Les Russes eux-mêmes, à la fois objets et sujets de cette expérience d’ingénierie sociale, avec la simplicité et la sagesse de leurs blagues, en eurent l’intuition pour un temps (pendant l’époque de Brejnev, il y eut un grand foisonnement de blagues et anecdotes sur le régime, souvent caustiques mais aussi sagaces et dont j’utilise certaines dans ce livre). L’une d’elle raconte la tentative du Politburo du Parti communiste de l’Union soviétique (PCUS) de ressusciter Lénine en 1970 à l’occasion du centenaire de sa naissance en utilisant les technologies les plus avancées actuellement disponibles par les scientifiques soviétiques, lesquels enfin réussissent dans cette entreprise. Après une belle fête pour son retour à la vie, tout le Politburo et Brejnev en premier, se rassemble autour d’Ilitch et lui demande : « Camarade Lénine, dis-nous, que penses-tu du socialisme que nous avons atteint ? ». Lénine leur demande alors des voitures et des avions pour pouvoir visiter le pays, avant de porter un jugement.

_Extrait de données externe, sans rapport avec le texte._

/-! ## One direction: a term is read back from its code -/

@[simp] theorem extract_mode_payload (c : BitVec 5) (d : Word) : (0#11 ++ c ++ d : BitVec 32).extractLsb' 16 5 = c := by
  ext i hi
  simp only [BitVec.getElem_extractLsb', BitVec.getLsbD_append]
  simp [hi]

@[simp] theorem extract_mode_rest (c : BitVec 5) (d : Word) : (0#11 ++ c ++ d : BitVec 32).extractLsb' 21 11 = 0 := by
  ext i hi
  simp only [BitVec.getElem_extractLsb', BitVec.getLsbD_append]
  simp [show ¬ 21 + i < 16 by omega, show ¬ 21 + i - 16 < 5 by omega]

/-- An addressing mode is read back from its code and its displacement field. -/
theorem AddrMode.ofCode_code (m : AddrMode) : AddrMode.ofCode m.code m.dispField = .ok m := by
  cases m with
  | plain b => cases b <;> simp [AddrMode.ofCode, AddrMode.code, AddrMode.dispField, EaBase.code, EaBase.ofCode, requireZero]
  | disp8 b d =>
    have h1 : (0#8 ++ d).extractLsb' 8 8 = 0 := extract_append_top _ _
    have h2 : (0#8 ++ d).extractLsb' 0 8 = d := extract_append_bottom _ _
    cases b <;> simp [AddrMode.ofCode, AddrMode.code, AddrMode.dispField, h1, h2, EaBase.code, EaBase.ofCode, requireZero]
  | disp16 b d => cases b <;> simp [AddrMode.ofCode, AddrMode.code, AddrMode.dispField, EaBase.code, EaBase.ofCode]
  | direct d => simp [AddrMode.ofCode, AddrMode.code, AddrMode.dispField]
  | registerMode => simp [AddrMode.ofCode, AddrMode.code, AddrMode.dispField, requireZero]

/-- A well-formed operand is read back from its kind and its payload. -/
theorem Operand.ofPayload_payload (o : Operand) (h : o.wf = true) : Operand.ofPayload o.kindCode o.payload = .ok o := by
  cases o with
  | addressingMode m =>
    have h1 : (0#11 ++ m.code ++ m.dispField : BitVec 32).extractLsb' 0 16 = m.dispField := extract_append_bottom _ _
    simp [Operand.ofPayload, Operand.kindCode, Operand.payload, h1, AddrMode.ofCode_code, requireZero, Decoded.bind]
  | register16 id =>
    have h1 : (0#28 ++ id.code : BitVec 32).extractLsb' 0 4 = id.code := extract_append_bottom _ _
    have h2 : (0#28 ++ id.code : BitVec 32).extractLsb' 4 28 = 0 := extract_append_top _ _
    simp [Operand.ofPayload, Operand.kindCode, Operand.payload, h1, h2, requireZero]
    exact Reg16Id.ofCode_code id h
  | register8 id =>
    have h1 : (0#29 ++ id.code : BitVec 32).extractLsb' 0 3 = id.code := extract_append_bottom _ _
    have h2 : (0#29 ++ id.code : BitVec 32).extractLsb' 3 29 = 0 := extract_append_top _ _
    simp [Operand.ofPayload, Operand.kindCode, Operand.payload, h1, h2, requireZero]
  | farAddress s o =>
    have h1 : (s ++ o : BitVec 32).extractLsb' 0 16 = o := extract_append_bottom _ _
    have h2 : (s ++ o : BitVec 32).extractLsb' 16 16 = s := extract_append_top _ _
    simp [Operand.ofPayload, Operand.kindCode, Operand.payload, h1, h2]
  | immediate8 v | relative8 v =>
    have h1 : (0#24 ++ v : BitVec 32).extractLsb' 0 8 = v := extract_append_bottom _ _
    have h2 : (0#24 ++ v : BitVec 32).extractLsb' 8 24 = 0 := extract_append_top _ _
    simp [Operand.ofPayload, Operand.kindCode, Operand.payload, h1, h2, requireZero]
  | immediate16 v | relative16 v | offset8 v | offset16 v | nearAddress v =>
    have h1 : (0#16 ++ v : BitVec 32).extractLsb' 0 16 = v := extract_append_bottom _ _
    have h2 : (0#16 ++ v : BitVec 32).extractLsb' 16 16 = 0 := extract_append_top _ _
    simp [Operand.ofPayload, Operand.kindCode, Operand.payload, h1, h2, requireZero]
  | noOperand | invalidOperand => rfl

De retour à Moscou après un mois d’errance, il demande cependant à pouvoir s’enfermer dans le bureau du Kremlin pour réfléchir.

Au bout de quelques jours, Brejnev, après avoir longtemps frappé à sa porte, entre prudemment dans son bureau et ne trouve qu’une petite note signée par Lénine qui dit: «Camarades, je suis rentré à Zurich pour tout recommencer».

S’adressant, peut-être, à ceux qui aspirent à une société sans classes ni hiérarchies, que le moment est venu de d’aller à Zurich.